EXTRACTED RECORDS below:
-- ==== Sys2Proof/Machine/Bits.lean ====
section
/-!
DEFINITION. Bit fields, bytes and lanes of words, and finite maps from natural numbers with a default, in which the
state keeps everything that is indexed.
-/

namespace Sys2Proof.Machine

/-! ### Bits -/

/-- Bits h down to l of v as a number (00 R2). -/
def bits {w : Nat} (v : BitVec w) (h l : Nat) : Nat := v.toNat / 2 ^ l % 2 ^ (h + 1 - l)

/-- One bit of v (00 R2). -/
def bit {w : Nat} (v : BitVec w) (i : Nat) : Bool := v.getLsbD i

/-- v with bits l+n-1 .. l replaced by x. -/
def setBits {w : Nat} (v : BitVec w) (l n : Nat) (x : Nat) : BitVec w :=
  (v &&& ~~~(BitVec.ofNat w ((2 ^ n - 1) * 2 ^ l))) ||| BitVec.ofNat w (x % 2 ^ n * 2 ^ l)

/-- sext(v, n) as an integer (00 R7). -/
def sextNat (v n : Nat) : Int := if v % 2 ^ n < 2 ^ (n - 1) then (v % 2 ^ n : Nat) else (v % 2 ^ n : Nat) - (2 ^ n : Nat)

/-- An integer modulo 2^w as a word. -/
def ofInt (w : Nat) (x : Int) : BitVec w := BitVec.ofInt w x

/-- sat(x, lo, hi) (00 R7). -/
def sat (x lo hi : Int) : Int := if x < lo then lo else if hi < x then hi else x

/-- A byte list as a little-endian number. -/
def leNat (bs : List Byte) : Nat := bs.foldr (fun b acc => b.toNat + acc * 256) 0

/-- The n little-endian bytes of a number. -/
def leBytes (n v : Nat) : List Byte := (List.range n).map fun i => BitVec.ofNat 8 (v / 256 ^ i)

/-- 1 for true, 0 for false. -/
def b2n (b : Bool) : Nat := if b then 1 else 0

/-- Lane i of a 512-byte entry (02 R39). -/
def lane (e : Entry) (i : Nat) : W32 := e.extractLsb' (32 * i) 32

/-- The entry whose lane i is f i. -/
def ofLanes (f : Nat → W32) : Entry :=
  BitVec.ofNat 4096 ((List.range 128).foldr (fun i acc => (f i).toNat + acc * 2 ^ 32) 0)

/-- The entry with lane i replaced. -/
def setLane (e : Entry) (i : Nat) (v : W32) : Entry := setBits e (32 * i) 32 v.toNat

/-- Byte i of a word (00 R2: little-endian). -/
def byteOf {w : Nat} (v : BitVec w) (i : Nat) : Byte := v.extractLsb' (8 * i) 8

/-- The bytes of a word, lowest first. -/
def toBytes {w : Nat} (n : Nat) (v : BitVec w) : List Byte := (List.range n).map (byteOf v)

/-- The word of the given bytes, lowest first. -/
def ofBytes (w : Nat) (bs : List Byte) : BitVec w :=
  BitVec.ofNat w (bs.foldr (fun b acc => b.toNat + acc * 256) 0)

/-! ### Finite maps with a default

`NMap α` lists keys with values; the first entry of a key counts. `set` replaces in place, so a map that is only
built by `set` lists no key twice. -/

/-- A finite map from natural numbers. -/
abbrev NMap (α : Type) := List (Nat × α)

/-- The value at a key, if listed. -/
def NMap.find? {α : Type} : NMap α → Nat → Option α
  | [], _ => none
  | (k', v) :: m, k => if k' = k then some v else NMap.find? m k

/-- The value at a key, or the default. -/
def NMap.getD {α : Type} (m : NMap α) (k : Nat) (d : α) : α := (NMap.find? m k).getD d

/-- The map with the value at a key replaced or added. -/
def NMap.set {α : Type} : NMap α → Nat → α → NMap α
  | [], k, v => [(k, v)]
  | (k', v') :: m, k, v => if k' = k then (k, v) :: m else (k', v') :: NMap.set m k v

/-- The map without a key. -/
def NMap.erase {α : Type} (m : NMap α) (k : Nat) : NMap α := m.filter (fun p => p.1 ≠ k)

/-- The map with f applied to the value at a listed key. -/
def NMap.upd {α : Type} (m : NMap α) (k : Nat) (f : α → α) : NMap α :=
  m.map (fun p => if p.1 = k then (p.1, f p.2) else p)

/-- The list with element i replaced by f of it. -/
def updAt {α : Type} : List α → Nat → (α → α) → List α
  | [], _, _ => []
  | x :: xs, 0, f => f x :: xs
  | x :: xs, i + 1, f => x :: updAt xs i f

/-- The least natural number below `fuel` (counted from `start`) that satisfies p. -/
def leastFrom (start : Nat) (p : Nat → Bool) : Nat → Option Nat
  | 0 => none
  | fuel + 1 => if p start then some start else leastFrom (start + 1) p fuel

end Sys2Proof.Machine
end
End of EXTRACTED RECORDS.
◆ **ACTION ITEM**
Set down, exactly as they appear, the lines above from the first one to the line that holds "v (00 R2). -/", both included, please, and no others.

◆ **ANSWER AREA**
-- ==== Sys2Proof/Machine/Bits.lean ====
section
/-!
DEFINITION. Bit fields, bytes and lanes of words, and finite maps from natural numbers with a default, in which the
state keeps everything that is indexed.
-/

namespace Sys2Proof.Machine

/-! ### Bits -/

/-- Bits h down to l of v as a number (00 R2). -/
def bits {w : Nat} (v : BitVec w) (h l : Nat) : Nat := v.toNat / 2 ^ l % 2 ^ (h + 1 - l)

/-- One bit of v (00 R2). -/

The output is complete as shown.